Seimila satelliti in orbita, che si aggiungono alle migliaia già esistenti per tutt’altri scopi e di varie nazioni, forse non disturbano chi guarda le stelle in cielo e ne vede qualcuno passare, inesorabilmente dato quanti sono, provare per credere, ma certamente sono un problema per chi il cielo lo usa come laboratorio avanzato di Fisica e che si serve di telescopi super perfezionati costati qualche miliardo.

Inquinamento luminoso

Le strisce nelle immagini astronomiche dovute a Starlink sono oramai una costante, nelle immagini professionali più spinte così come nelle riprese degli appassionati con attrezzature amatoriale, comunque oggi capaci di ottime prestazioni. Per dire la verità Starlink ha, in modo meritevole, lavorato molto con l’Unione Astronomica Internazionale, Iau, per mitigare al più possibile la riflessione della luce solare sul metallo dei satelliti. Il problema comunque rimane dato che il numero di satelliti continua a salire, e ne sono previsti ancora a migliaia. All’orizzonte poi ci sono altre costellazioni simili in linea di partenza, quella chiamata Kuiper di Amazon in prima fila, che ne prevede al momento 3.263 in orbita.

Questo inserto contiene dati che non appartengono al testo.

/-- A pulse as an output stage places it (R183, R186, R527), in ps of full time: the time-clock edge that launches the
rise, what the delay line adds, and the fall; and whether the output is inverted. -/
structure OutPulse where
  edge   : Int
  delay  : Nat
  fall   : Int
  invert : Bool
  deriving DecidableEq, Repr

/-- One trigger output (R183 to R185). -/
structure TrigOut where
  queue  : List TrigEntry := []
  /-- Entries accepted (R449). -/
  accepted : Nat := 0
  missedFlag : Bool := false
  missed : Nat := 0
  pulses : Nat := 0
  /-- The last placed pulse: rise instant in ps and width in periods. -/
  last   : Option (Nat × Nat) := none
  out    : Option OutPulse := none
  deriving DecidableEq, Repr

/-- The TDCREF time base (R179 to R182). -/
structure TdcRef where
  present : Bool := false
  /-- Lost, and not yet back for 1 s; the flag TDCREF_LOST. -/
  out     : Bool := false
  lost    : Bool := false
  aligned : Bool := false
  fallen  : Bool := false
  epoch   : Nat := 0
  /-- The timescale, 2⁻²⁰ ns, exact, at its edge number `mark` since alignment: the accumulator of R180. -/
  base    : Rat := 0
  mark    : Nat := 0
  offset  : Int := 0
  lastOffset : Option Int := none
  deriving DecidableEq, Repr

/-- The Time Tap (R189 to R194). -/
structure TimeTap where
  snap    : Vector Word 4 := Vector.replicate 4 0
  latch   : Vector Word 4 := Vector.replicate 4 0
  valid   : Bool := false
  overrun : Bool := false
  seq     : Nat := 0
  computing : Option (List Word) := none
  ignored : Bool := false
  clkPresent : Bool := false
  /-- TT_CLK has been absent for 1 µs and has not returned; the flag TT_CLK_LOST. -/
  clkAbsent : Bool := false
  clkLost : Bool := false
  /-- TT_CLK cycles since the clock returned, 4 when the mirror is filled. -/
  refill  : Nat := 4
  /-- The mirror of full time, and the value on TT_D. -/
  mirror  : Nat := 0
  ttD     : Word := 0
  deriving DecidableEq, Repr

/-- Time inputs and outputs (chapter 08). -/
structure TimeIO where
  ev      : Vector EvIn 8 := Vector.replicate 8 {}
  trig    : Vector TrigOut 8 := Vector.replicate 8 {}
  tdc     : TdcRef := {}
  /-- PPSOUT0, 1: the last pulse placed. -/
  pps     : Vector (Option OutPulse) 2 := Vector.replicate 2 none
  /-- CLKOUT0 to 3: running, and the first edge of the aligned grid (ps). -/
  clkRun  : Vector Bool 4 := Vector.replicate 4 false
  clkFirst : Vector (Option Nat) 4 := Vector.replicate 4 none
  /-- High and low time of a running output on SOURCE TIME in whole time-clock periods (R521); N = 1 has none. -/
  clkPhases : Vector (Option (Nat × Nat)) 4 := Vector.replicate 4 none
  /-- An aligned output that a full-time step has stopped (R188). -/
  clkRealign : Vector Bool 4 := Vector.replicate 4 false
  tap     : TimeTap := {}
  deriving DecidableEq, Repr

end Sys2Proof.Machine
end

Fattore chiave: vettori di lancio

Il vero asso nella manica di SpaceX è però il rapporto biunivoco fra i satelliti e i vettori di lancio, i Falcon 9, che sono oramai i mattatori di questo campo con 96 lanci nel 2023, 63 dei quali usati per Starlink, e più di cento previsti per questo 2024.

La riusabilità di questi vettori, ce ne sono che hanno servito ben 21 lanci, ha reso economicamente sostenibile il progetto Starlink e viceversa questo ha stimolato lo sviluppo di questi notevoli lanciatori riusabili. Questo è senz’altro il miglior progetto a basso costo visto in campo spaziale finora e Falcon 9 attualmente lancia anche i satelliti europei visto che i nostri vettori Ariane 6 e Vega-C sono ancora in sviluppo, si spera ancora per pochi mesi. Qualche preoccupazione per questo monopolio di fatto c’è anche in Usa comunque.